=== Task statement ===
The answer should consist of each line from the data below that includes "upcoming".

=== Material supplied ===
····················
-- ==== Sys2Proof/Safety.lean ====
section
/-! DEFINITION. The terms claims are made in: what a step keeps, the invariant of the machine, when a run has gone wrong, and
the spec's string loop as a relation. -/

namespace Sys2Proof.Machine

/-! Frames: what a state keeps of an earlier one. -/

/-- Every general register outside the list is unchanged. -/
def KeepsRegsBut (changed : List Reg) (s t : State) : Prop := ∀ r, r ∉ changed → t.reg r = s.reg r

/-- Every Word of memory outside the list is unchanged. -/
def KeepsMemoryBut (changed : List Word) (s t : State) : Prop := ∀ a, a ∉ changed → t.peek a = s.peek a

/-- Every Word of memory is unchanged. -/
def KeepsMemory (s t : State) : Prop := ∀ a, t.peek a = s.peek a

/-- The input side of the console is unchanged. -/
def KeepsInput (s t : State) : Prop := t.kq = s.kq ∧ t.arrivals = s.arrivals

/-- The output side of the console is unchanged. -/
def KeepsOutput (s t : State) : Prop := t.outq = s.outq ∧ t.flushed = s.flushed

/-- RUN, the fatal report, the routine under way and the parameters are unchanged. -/
def KeepsControl (s t : State) : Prop := t.run = s.run ∧ t.report = s.report ∧ t.busy = s.busy ∧ t.cfg = s.cfg

/-- Everything but the registers in the list, pc and COND is unchanged. -/
def KeepsAllBut (changed : List Reg) (s t : State) : Prop :=
  KeepsRegsBut changed s t ∧ KeepsMemory s t ∧ KeepsInput s t ∧ KeepsOutput s t ∧ KeepsControl s t

/-- Memory and the input side are as a read at `a` leaves them (R52), and exactly as before when `a` is not KBSR (R55). -/
def AfterRead (a : Word) (s t : State) : Prop :=
  (∀ b, t.peek b = (memRead s a).2.peek b) ∧ t.kq = (memRead s a).2.kq ∧ t.arrivals = (memRead s a).2.arrivals ∧
  (a ≠ s.cfg.kbsr → KeepsMemory s t ∧ KeepsInput s t)

/-! The invariant. -/

/-- What holds in every reachable state (State.Inv is met at reset and kept by every step). -/
structure State.Inv (s : State) : Prop where
  /-- The parameters meet R7. -/
  config : s.cfg.wf = true
  /-- COND is one of the three flag values (R30, R119). -/
  oneFlag : s.cond ∈ s.cfg.flags
  /-- Memory is in canonical form (log 1). -/
  memory : s.mem.wf = true
  /-- No byte is flushed that was not written (R41). -/
  flush : s.flushed ≤ s.outq.length
  /-- There is a fatal report exactly at FATAL (R203). -/
  report : s.report = none ↔ s.run ≠ .fatal
  /-- A routine is under way only while RUN is RUNNING (R39, R178 (c)). -/
  underWay : s.busy ≠ .idle → s.run = .running

/-! Input to come. -/

/-- The bytes the host delivers before the next `n` looks, in order. -/
def upcoming (n : Nat) (p : HostPlan) : List Byte :=
  match n with
  | 0 => []
  | n + 1 => (nextBatch p).1 ++ upcoming n (nextBatch p).2

/-- The host's deliveries still to come after the next `n` looks. -/
def planAfter (n : Nat) (p : HostPlan) : HostPlan :=
  match n with
  | 0 => p
  | n + 1 => planAfter n (nextBatch p).2

/-- From `s` to `t` the core looked at its input some number of times, the host delivered what it had for those looks and
nothing else, and what is pending is what was, with that behind it, but for some of the oldest bytes (R36, R55, R71). -/
def InputMoves (s t : State) : Prop :=
  ∃ looks, t.arrivals = planAfter looks s.arrivals ∧ t.kq <:+ s.kq ++ upcoming looks s.arrivals

/-! Runs. -/

/-- "The model must treat a run that ends in FATAL as having gone wrong" (R121). -/
def WentWrong (o : Host.Outcome State Fault Refusal) : Prop :=
  ∃ w t, o = .fault (.decodeError w t) ∨ o = .fault (.unknownTrapVector w t)

/-- A run that never goes wrong. -/
def SafeRun (s : State) : Prop := ∀ k, ¬ WentWrong (Host.Core.run Sys2Proof.core k s)

/-- The outcome with the fatal report left out, to compare runs of two Words that differ in ignored bits (R90, log 11). -/
def withoutReport (o : Host.Outcome State Fault Refusal) : Host.Outcome State Fault Refusal :=
  match o with
  | .next t => .next { t with report := none }
  | .fault f => .fault f
  | .refused r => .refused r

/-! The string loop of R175 and R177, as the pseudocode has it. -/

/-- `StringLoop bytes n a s t`: the loop entered with running address `a` in state `s` reads `n` Words, the last of them zero,
and leaves `t`, flushed. `bytes` is what the routine writes for one Word. -/
inductive StringLoop (bytes : Word → List Byte) : Nat → Word → State → State → Prop where
  /-- The Word read is 0x0000: exit the loop and flush. -/
  | exit (a : Word) (s : State) (h : (memRead s a).1 = 0x0000#16) :
      StringLoop bytes 1 a s (consoleFlush (memRead s a).2)
  /-- The Word read is not 0x0000: write its bytes and go on at a + 1, modulo 65536. -/
  | again (n : Nat) (a : Word) (s t : State) (h : (memRead s a).1 ≠ 0x0000#16)
      (rest : StringLoop bytes n (a + 1#16) (consolePuts (bytes (memRead s a).1) (memRead s a).2) t) :
      StringLoop bytes (n + 1) a s t

/-- The Words of a list stand in memory from an address up (modulo 65536), away from KBSR. -/
def StringAt (ws : List Word) (a : Word) (s : State) : Prop :=
  match ws with
  | [] => True
  | w :: rest => a ≠ s.cfg.kbsr ∧ s.peek a = w ∧ StringAt rest (a + 1#16) s

/-! Sets of instructions. -/

/-- The destination register of a flag-updating instruction (R117), none for the others. -/
def flagDest (i : Instr) : Option Reg :=
  match i with
  | .addReg dr _ _ | .addImm dr _ _ | .andReg dr _ _ | .andImm dr _ _ | .not dr _ | .ld dr _ | .ldi dr _ | .ldr dr _ _
  | .lea dr _ => some dr
  | .getc | .inp => some 0#3
  | .br _ _ | .st _ _ | .jsr _ | .jsrr _ | .str _ _ _ | .rsv1000 _ | .sti _ _ | .jmp _ | .rsv1101 _
  | .out | .puts | .putsp | .halt | .trap _ _ => none

/-- JSR, JSRR and TRAP, which write the link register (R163, R170). -/
def isLinking (i : Instr) : Bool :=
  match i with
  | .jsr _ | .jsrr _ | .getc | .out | .puts | .inp | .putsp | .halt | .trap _ _ => true
  | .br _ _ | .addReg _ _ _ | .addImm _ _ _ | .ld _ _ | .st _ _ | .andReg _ _ _ | .andImm _ _ _ | .ldr _ _ _
  | .str _ _ _ | .rsv1000 _ | .not _ _ | .ldi _ _ | .sti _ _ | .jmp _ | .rsv1101 _ | .lea _ _ => false

/-- The six routines (R171). -/
def isRoutine (i : Instr) : Bool :=
  match i with
  | .getc | .out | .puts | .inp | .putsp | .halt => true
  | .br _ _ | .addReg _ _ _ | .addImm _ _ _ | .ld _ _ | .st _ _ | .jsr _ | .jsrr _ | .andReg _ _ _ | .andImm _ _ _
  | .ldr _ _ _ | .str _ _ _ | .rsv1000 _ | .not _ _ | .ldi _ _ | .sti _ _ | .jmp _ | .rsv1101 _ | .lea _ _
  | .trap _ _ => false

/-- The instructions that raise a fatal condition (R205: only these), with the condition and the instruction Word. -/
def fatalOf (i : Instr) : Option FatalReport :=
  match i with
  | .rsv1000 low => some { cond := .decodeError, word := 0b1000#4 ++ low }
  | .rsv1101 low => some { cond := .decodeError, word := 0b1101#4 ++ low }
  | .trap ign vec => some { cond := .unknownTrapVector, word := 0b1111#4 ++ ign ++ vec }
  | .br _ _ | .addReg _ _ _ | .addImm _ _ _ | .ld _ _ | .st _ _ | .jsr _ | .jsrr _ | .andReg _ _ _ | .andImm _ _ _
  | .ldr _ _ _ | .str _ _ _ | .not _ _ | .ldi _ _ | .sti _ _ | .jmp _ | .lea _ _
  | .getc | .out | .puts | .inp | .putsp | .halt => none

/-- The address an instruction stores to, with the operands it has in a state: the stores ST, STR and STI (R51). -/
def storeAddress (i : Instr) (s : State) : Option Word :=
  match i with
  | .st _ off9 => some (addrPc9 s off9)
  | .str _ base off6 => some (addrBase6 s base off6)
  | .sti _ off9 => some (readPointer s off9).1
  | .br _ _ | .addReg _ _ _ | .addImm _ _ _ | .ld _ _ | .jsr _ | .jsrr _ | .andReg _ _ _ | .andImm _ _ _ | .ldr _ _ _
  | .rsv1000 _ | .not _ _ | .ldi _ _ | .jmp _ | .rsv1101 _ | .lea _ _ | .getc | .out | .puts | .inp | .putsp | .halt
  | .trap _ _ => none

end Sys2Proof.Machine
end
····················
=== Output of the exercise ===
def upcoming (n : Nat) (p : HostPlan) : List Byte :=
  | n + 1 => (nextBatch p).1 ++ upcoming n (nextBatch p).2
  ∃ looks, t.arrivals = planAfter looks s.arrivals ∧ t.kq <:+ s.kq ++ upcoming looks s.arrivals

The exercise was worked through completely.